Когда я родился, в пятьдесят пятом году, меня, в «кульке», принесли в комнатку на улице «Спартака». Теперь проспект «Ленина». Там уже жили: мама, отец, бабушка и мой брат. Комнатка находилась в подвальном помещении, а проще в подвале дома. Девять квадратных метров, с земляным полом. Да, чуть не забыл кота, без него там было никак. Мама преподавала русский и литературу в школе. Однажды, на классном часе, дети спросили её:
— А, где вы живёте?
Она возьми и скажи:
— В подвале!
Это, каким-то образом, стало известно начальству. Что тут началось!
— Советский учитель не может жить в подвале!
Её таскали по педсоветам, в РАЙОНО, в ГОРОНО. Она, памятуя о недавнем, уже, не в шутку, прислушивалась к подъезжающим к дому автомобилям.

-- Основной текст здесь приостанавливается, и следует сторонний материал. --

/-- V of a range register. -/
def Ctx.rangeV (c : Ctx) (n : Nat) : Bool := bitOf (c.range n 3) 0

/-- The lowest register that holds a line (R361). -/
def Ctx.rangeOf (c : Ctx) (va : Nat) : Option Nat :=
  (List.range 16).find? (fun n =>
    c.rangeV n && decide (c.range n 0 ≤ va) && decide (va + 64 ≤ c.range n 1))

/-- The permission of R360 that an access needs, as a bit of word 3: RD 2, WR 3, AT 4, X 5. -/
def Acc.perm : Acc → Nat
  | .load | .engRead | .stashMove => 2
  | .store | .engWrite | .stashWrite => 3
  | .atomic => 4
  | .fetch => 5

/-- The access acts from an engine (R359). -/
def Acc.engine : Acc → Bool
  | .engRead | .engWrite => true
  | _ => false

/-- A line's intermediate address, its range register and whether a peer holds it (R361). -/
def State.vaIa (s : State) (ctx : Nat) (kind : Acc) (line : Nat) : Except Miss (Nat × Nat × Option Nat) :=
  let c := s.ctx ctx
  match c.rangeOf line with
  | none => .error (.fault 8 (detailOf 1 kind 0xFF line 0 0))
  | some n =>
    let w3 := c.range n 3
    if !bitOf w3 kind.perm then .error (.fault 8 (detailOf 2 kind n line ((line + c.range n 2) % 2 ^ 64) 0))
    else
      let ia := (line + c.range n 2) % 2 ^ 64
      let region := ia / 2 ^ 48
      if ia ≥ 2 ^ 52 ∨ region = 0xC ∨ region = 0xD then .error (.fault 8 (detailOf 1 kind n line ia 0))
      else if (region == 0xE && (!bitOf c.flags 1 || kind == .atomic || kind.engine)) ||
          (region == 0xF && (kind == .atomic || kind.engine)) then
        .error (.fault 8 (detailOf 2 kind n line ia 0))
      else if bitOf w3 6 then
        let dev := bitsOf w3 41 32
        if bitsOf w3 63 48 = KMap.getD s.xl.peerGen 0 dev then .ok (ia, n, some dev)
        else .error (.fault 9 (detailOf 5 kind n line ia dev))
      else .ok (ia, n, none)

/-- The place of a virtual line, after any first touch (R361, R366). -/
def State.vaLine (s : State) (ctx : Nat) (kind : Acc) (line : Nat) : Except Miss Loc :=
  match s.vaIa ctx kind line with
  | .error m => .error m
  | .ok (ia, n, some dev) => s.peerLoc dev ia kind n line
  | .ok (ia, n, none) => s.iaLoc kind n line ia

/-- Place the page of a virtual line if its first touch is due (R367). -/
def State.touchVa (s : State) (ctx tower : Nat) (kind : Acc) (line : Nat) : State :=
  match s.vaIa ctx kind line with
  | .ok (ia, _, none) => if ia / 2 ^ 48 < 0xC then s.firstTouch tower ia else s
  | _ => s

/-- The place of the byte at a virtual address. -/
def State.vaLoc (s : State) (ctx : Nat) (kind : Acc) (va : Nat) : Except Miss Loc :=
  match s.vaLine ctx kind (va / 64 * 64) with
  | .ok p => .ok (p.add (va % 64))
  | .error m => .error m

/-- First touch of every line of a byte range. -/
def State.touchRange (s : State) (ctx tower : Nat) (kind : Acc) (va n : Nat) : State :=
  (List.range ((va % 64 + n + 63) / 64)).foldl (fun s i => s.touchVa ctx tower kind (va / 64 * 64 + 64 * i)) s

/-- The places of n bytes at a virtual address, line by line; the first line that misses ends it. -/
def State.vaBytes (s : State) (ctx : Nat) (kind : Acc) (va n : Nat) : Except Miss (List Loc) :=
  (List.range ((va % 64 + n + 63) / 64)).foldl (fun acc i =>
    match acc with
    | .error m => .error m
    | .ok l =>
      match s.vaLine ctx kind (va / 64 * 64 + 64 * i) with
      | .error m => .error m
      | .ok p =>
        let lo := if i = 0 then va % 64 else 0
        let hi := min 64 (va % 64 + n - 64 * i)
        .ok (l ++ (List.range (hi - lo)).map (fun j => p.add (lo + j))))
    (.ok [])

/-- Read n bytes of a context's virtual memory as a number. -/
def State.vaRead (s : State) (ctx : Nat) (kind : Acc) (va n : Nat) : Except Miss Nat :=
  match s.vaBytes ctx kind va n with
  | .error m => .error m
  | .ok l => .ok (leNat (l.map (s.rd ctx)))

/-- Write the bytes of a list at places. -/
def State.wrAll (s : State) (ctx : Nat) : List (Loc × Byte) → State
  | [] => s
  | (p, x) :: l => State.wrAll (s.wr ctx p x) ctx l

/-- Write n bytes of a context's virtual memory. -/
def State.vaWrite (s : State) (ctx : Nat) (kind : Acc) (va n x : Nat) : Except Miss State :=
  match s.vaBytes ctx kind va n with
  | .error m => .error m
  | .ok l => .ok (s.wrAll ctx (l.zip (leBytes n x)))

/-- The places of n bytes at an intermediate address (R445). -/
def State.iaBytes (s : State) (kind : Acc) (ia : Nat) : Nat → Except Miss (List Loc)
  | 0 => .ok []
  | n + 1 =>
    match s.iaLoc kind 0xFF 0 ia, s.iaBytes kind (ia + 1) n with
    | .error m, _ => .error m
    | _, .error m => .error m
    | .ok p, .ok l => .ok (p :: l)

/-- Read n bytes at an intermediate address, as stored (plaintext areas of R445). -/
def State.iaRead (s : State) (ia n : Nat) : Except Miss Nat :=
  match s.iaBytes .load ia n with
  | .error m => .error m
  | .ok l => .ok (leNat (l.map (fun p => s.mem.get p.key)))

/-- First touch of every line of a range of intermediate addresses, by a unit that stands on no tower: it acts as one of tower 0
(R367, log entry 17). -/
def State.iaTouch (s : State) (ia n : Nat) : State :=
  (List.range ((ia % 64 + n + 63) / 64)).foldl (fun s i =>
    let a := ia / 64 * 64 + 64 * i
    if a / 2 ^ 48 < 0xC then s.firstTouch 0 a else s) s

/-- Write bytes at an intermediate address, as plaintext; nothing is written where a page is absent or faults. -/
def State.iaWrite (s : State) (ia : Nat) (bytes : List Byte) : Except Miss State :=
  let s1 := s.iaTouch ia bytes.length
  match s1.iaBytes .store ia bytes.length with
  | .error m => .error m
  | .ok l => .ok ((l.zip bytes).foldl (fun s e => { s with mem := s.mem.set e.1.key e.2 }) s1)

В три года, вместе с семейством, я переехал в новый, только построенный дом. Два этажа, два подъезда, шестнадцать квартир, наша была девятой. Две смежные комнаты, ванной нет, а на кухне плита не электрическая, не газовая, даже не керосинка или примус, а просто дровяная печь. В памяти ухоженный двор, в цветах газоны, деревянные в решеточку штакетники, скамейки у подъездов. На них вездесущие бабушки. Жила в нашем доме некая Анастасия Петровна. Она была старше мамы лет на тридцать. Мы, дети, её недолюбливали за склочный характер, меж собой звали просто — Настасья. Как-то, увидев меня гуляющим на улице, она спросила:
— Сколько тебе лет?
Я показал пять пальцев, подкрепив это произнесённым вслух словом:
— Пять.
— Да нет, тебе четыре, — возразила Настасья.
— Мне пять! — не сдавался я.
— Нет-нет, четыре! — задирала меня она.
— Пять! Я уже большой!
— Ты маленький, тебе четыре!
Тогда я сложил в кулак четыре пальца, и просунул сквозь них пятый! Настасья, будучи и так полной женщиной, вмиг раздулась как воздушный шарик!
— Люба, — кричала она, багровея, маме, — твой Вовка показал мне фигу!
— Анастасия Петровна, он же ребёнок… — пыталась объяснить мама. — Я с ним поговорю...
— Поговори, поговори, а не то я к тебе в школу пойду. Расскажу, как ты воспитываешь своих детей! Я член партии с 1935 года, а какой-то сопляк будет мне фиги показывать! — не унималась Настасья. — Если  он не извинится, я дойду до райкома партии!
И тут маму «подбросило»:
— Да плевать я хотела на такую партию, в которой такие члены!
Домыслите сами, что маме пришлось из-за этого пережить. В общем, она хлебнула из-за своего языка и характера.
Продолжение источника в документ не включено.